If any team wants to become good, the people in that team need to work together to get the playtesting in that will help them understand their matchups. Playtesting shouldn’t feel like torture but should be a way for players to become better and be well prepared for any tournament. Whenever a friend/team member finds a breakthrough in the metagame, then other team members should expect that person to share that info with the rest of the group. I condone this 100% because we would need to test the theory of whatever that player came up with.

Deciding on whom you want to playtest is also very important. That player/team member must have the same motivation and determination as you to win the event. When I picked my friend Andres Suarez to playtest with, we would playtest all the time, trying different cards to help our chances of winning. Before we knew it, with all the playtesting and deck modifications, we ended up playing each other in the finals of the top eight for Pro Tour Yokohoma. Picking your playtesting partners (or team members) may not seem important, but it really is. Some players think using FNM (Friday Night Magic) for playtesting is helpful when really FNM is mainly for newer or casual players. Be cautious of this.

When playtesting for a tournament, it’s best to steer clear of playing other formats. This will break your concentration and you’ll lose focus on the current metagame. It’s better to keep your mind sharp and know every situation that your opponent can throw at you in that format. Another important reason, but can also be very long to talk about, is sideboarding. I can’t stress enough the complexity of knowing how to sideboard against certain decks. If players playtest, sideboarding becomes less of a struggle in figuring out what to board in and what to take out.

I took the liberty of asking several Houston players (anonymity kept) this question, “How important is it to playtest?” Some responses were quite remarkable and some were average. Here are some responses. I wasn’t looking for a correct or incorrect answer. I was just looking for opinions.
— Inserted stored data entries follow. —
/-- Codes of a row packed into bytes; the bits of a last partial byte that belong to masked columns stay. -/
def packRow (c : Core) (done : List (Nat × Byte)) (l : Layout) (i bits : Nat) (codes : List Nat) : List (Nat × Byte) :=
  let n := codes.foldr (fun x acc => x % 2 ^ bits + 2 ^ bits * acc) 0
  let total := codes.length * bits
  (List.range ((total + 7) / 8)).map (fun b =>
    let place := padPlace l.mode (l.rowAt i + b)
    let left := min 8 (total - 8 * b)
    let old := if left = 8 then 0 else (((done.reverse.find? (fun x => x.1 == place)).map (·.2)).getD (fgetD c.pad place 0)).toNat
    (place, BitVec.ofNat 8 (n / 2 ^ (8 * b) % 2 ^ left + old / 2 ^ left * 2 ^ left)))

/-- The values of one block of a row, and their quantised codes (R254). -/
def quantRow (g : Fmt) (sf : ScaleFmt) (L : Nat) (xs : List FVal) : Nat → Nat → List (Nat × Nat × List (Nat × Flags))
  | 0, _ => []
  | n + 1, q =>
    let ys := (xs.drop (q * L)).take L
    if ys.isEmpty then [] else (let r := quantBlock g sf .rne ys; (q, r.1, r.2)) :: quantRow g sf L xs n (q + 1)

/-- The rows of a store in order: bits past a row's end keep what an earlier row of the store wrote there. Where rows
overlap, R252 gives no order: the model writes them in ascending order of i (log entry 118). -/
def packRows (c : Core) (l : Layout) (bits : Nat) (rs : List (Nat × List Nat)) : List (Nat × Byte) :=
  rs.foldl (fun acc r => acc ++ packRow c acc l r.1 bits r.2) []

/-- `mst` (R252–R254). The tile goes to the named core; scales go to the issuing core. R240 speaks of fetches: a store
whose named block has ended by the time it runs writes nothing and raises no flag, which is the model's choice (log entry
119). -/
def State.tileStore (s : State) (c : Nat) (o : MatrixOp) (tile : Nat) : MatrixStep × List (Nat × Byte) :=
  let core := s.core c
  let l := tripleLayout o.a
  let k := s.namedCore c l
  let f := o.out.getD .fp32
  let rows := List.range l.rowsValid
  let cols := List.range (l.lenValid 64)
  let codeAt (i j : Nat) : Nat := core.accAt (accKey tile i j) % 2 ^ 32
  let reads := rows.flatMap (fun i => cols.map (fun j => accKey tile i j))
  match k with
  | none => ({ accReads := reads }, [])
  | some x =>
    let dst := s.core x
    if o.kind = 8 then
      let rs := rows.map (fun i => (i, cols.map (fun j => storeElem f (codeAt i j))))
      ({ accReads := reads, pad := packRows dst l (outBits f) (rs.map (fun r => (r.1, r.2.map (·.1))))
         flags := joinFlags (rs.flatMap (fun r => r.2.map (·.2))) }, [])
    else
      let L := blockLen (fmtBlockCode o.fmt)
      let sf : ScaleFmt := if o.kind = 9 then .e8m0 else .e4m3
      let rs := rows.map (fun i => (i, quantRow (outFmt f) sf L (cols.map (fun j => fp32.value (codeAt i j))) (64 / L) 0))
      ({ accReads := reads
         pad := packRows dst l (outBits f) (rs.map (fun r => (r.1, r.2.flatMap (fun b => b.2.2.map (·.1)))))
         flags := joinFlags (rs.flatMap (fun r => r.2.flatMap (fun b => b.2.2.map (·.2)))) },
       rs.flatMap (fun r => r.2.map (fun b => (fmtScaleA o.fmt + 64 / L * r.1 + b.1, BitVec.ofNat 8 b.2.1))))
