def execRsync (lw : Fin 7) (lh : Fin 5) (s : State) : Host.Outcome State Fault Refusal :=
  .next (s.issue notSprout [] (fun s =>
    let w := 2 ^ lw.val
    let h := 2 ^ lh.val
    let c := coreOfKey s.cur
    if isSysKey s.cur then s.fenceWaits true .p State.advance
    else if !(s.core c).block.elim false (fun b => b.holdsRect c w h) then s.trapNow cRange
    else if s.th.wait = .rsync w h then s
    else if s.th.wait = .rsyncDone then (s.setWait .none).retire
    else if s.th.wait = .rsyncBad then (s.setWait .none).trapNow cRange
    else
      s.fenceWaits true .p (fun s =>
        let n := s.th.rsyncs + 1
        match (s.launchKeys c).filter (s.clashAt c n w h) with
        | [] => s.modThread s.cur (fun t => { t with rsyncs := n, wait := .rsync w h })
        | bad =>
          let others := (s.launchKeys c).filter (fun k => s.waitsIn n k && bad.any (fun b => s.sameRect b k))
          s.rsyncClash n others)))

/-! ### Barrier checksums (R363, R364) -/

/-- The message that a group folds. -/
def State.foldBytes (s : State) (key : Nat) : List Byte :=
  let t := s.thread key
  let l := s.launchOf key
  let c := s.core (coreOfKey key)
  (List.range 64).flatMap (fun k => leBytes 8 (fgetD t.sregs k 0).toNat)
    ++ (List.range l.rowStride).flatMap (fun k => rowBytesOf (fgetD c.rows (ctxOfKey key * l.rowStride + k) []))
    ++ (List.range 64).flatMap (fun k => leBytes 8 (t.pred k).toNat)

/-- A completed barrier releases a group: with CKS.CTL set once its entry is written, for which the ring must have
room. -/
def State.releaseGroup (s : State) (kind : Nat) (done : TWait) (key : Nat) : State :=
  let plot := s.plotOf key
  let p := s.plot plot
  let l := s.launchOf key
  let free (s : State) : State := s.modThread key (fun t => { t with wait := done })
  if p.cksCtl = 0 then free s
  else if !p.cks.room then s
  else
    let entry := leBytes 8 s.cycle ++ leBytes 8 (crc64 0 (s.foldBytes key)) ++ leBytes 8 (s.thread key).pc.toNat
      ++ leBytes 2 ((s.blockOf key).elim 0 (·.slot)) ++ leBytes 1 (ctxOfKey key) ++ leBytes 1 kind ++ leBytes 4 l.seq.toNat
    free ((s.put plot (p.cks.at 32) entry).modPlot plot (fun p => { p with cks := { p.cks with head := p.cks.head + 1 } }))

/-- BARRIER_COMPLETE (R173, R174): every group has arrived at the ordinal of the waiting group; those that wait there
are released. -/
def barrierCompleteStep (s : State) : Option State :=
  let key := s.subj.ag
  let c := coreOfKey key
  let t := s.thread key
  let finish (s1 : State) : Option State := if (s1.thread key).wait = t.wait then none else some s1
  match t.wait with
  | .bsync =>
    let keys := s.groupKeys c
    if keys.all (fun k => s.arrived k (·.bsyncs) t.bsyncs) then
      finish ((keys.filter (fun k => decide ((s.thread k).wait = .bsync ∧ (s.thread k).bsyncs = t.bsyncs))).foldl
        (fun s' k => s'.releaseGroup 0 .bsyncDone k) s)
    else none
  | .rsync w h =>
    let keys := (s.rectCores c w h).flatMap s.groupKeys
    if keys.all (fun k => s.arrived k (·.rsyncs) t.rsyncs) then
      finish ((keys.filter (fun k => decide ((s.thread k).wait = .rsync w h ∧ (s.thread k).rsyncs = t.rsyncs))).foldl
        (fun s' k => s'.releaseGroup 1 .rsyncDone k) s)
    else none
  | _ => none

def execBarrierComplete (s : State) : Host.Outcome State Fault Refusal := .next ((barrierCompleteStep s).getD s)

/-! ### publish (R183, R187) -/

/-- The header line's owner admits the publisher: form B, or form A with its slot (R183, item 5). -/
def Store.publishable (m : Store) (slot hdr : Nat) : Bool := isFormB (m.sideOf hdr) || decide (ownerOf (m.sideOf hdr) = slot)

def scopeCode (sc : Scope) : Nat := Scope.code sc

/-- Start the publication of a root that passed its checks, or none where it is published already. -/
def State.startPublication (s : State) (tag : Nat) (sc : Scope) (hdr : Nat) : State :=
  let k := scopeCode sc
  let sys := isSysKey s.cur
  let c := coreOfKey s.cur
  let plot := s.plotOf s.cur
  if s.mem.hdrState hdr = 2 ∧ k ≤ s.mem.hdrScope hdr then
    (if sys then s else s.setTag c tag {}).retire
  else
    let id := (s.plot plot).nextPub
    let r := { id := id, core := if sys then s.th.core else c, block := (s.blockOf s.cur).elim 0 (·.id)
               slot := (s.partyOf s.cur).slot, tag := tag, scope := k, space := s.spaceOf s.cur, marked := [hdr]
               queue := [⟨hdr + 16, hdr, none⟩], sysAgent := if sys then some s.cur else none : Publication }
    let s1 := s.modPlot plot (fun p => { p with pubs := p.pubs ++ [r], nextPub := id + 1 })
    if sys then s1.setWait (.publish id) else (s1.setTag c tag { ready := false, owner := id }).retire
“So the two big things are playtesting your deck over and over again, which is more important if you’re an uncertain pilot. Then there's studying the metagame, which is more important if you’re unsure of your knowledge of the format. Both are about 50/50 in terms of deck preparation. The variance is in where you lie on that spectrum.”

“It’s very important if you want to get as far as going to a Pro Tour.”

“Honestly, playtesting is the most important to becoming better. You become familiar with the different types of decks and you realize what should be in your main versus the sideboard. How do you think I did so well with my home brews? My Reanimator deck took down that tournament at Bad Wolf because I was already familiar with most of the decks I played against and had a good sideboard plan. Got to test every chance you can get.”

“Extremely important; knowing my deck, knowing other decks, knowing matchups, and getting triggers right.”

I’m not saying players have to devote their life to the game. But at least if they want to be competitive, they should have determination, motivation, and dedication to playtesting.

Determination - A player who wants to win a Grand Prix (or at least top 8).

Motivation - A player who wants to playtest and get a group of like-minded players together to do well at an event.

Dedication – A player who wants to learn about their deck and wants to playtest against every dominating deck in the format.

Remember, it should be fun to playtest because you’re most likely with your team members who are probably also your friends. If you select your team well, then every player will get the best playtesting done. This will help them gain confidence in playing their deck and make the most optimal plays to achieve the best outcomes.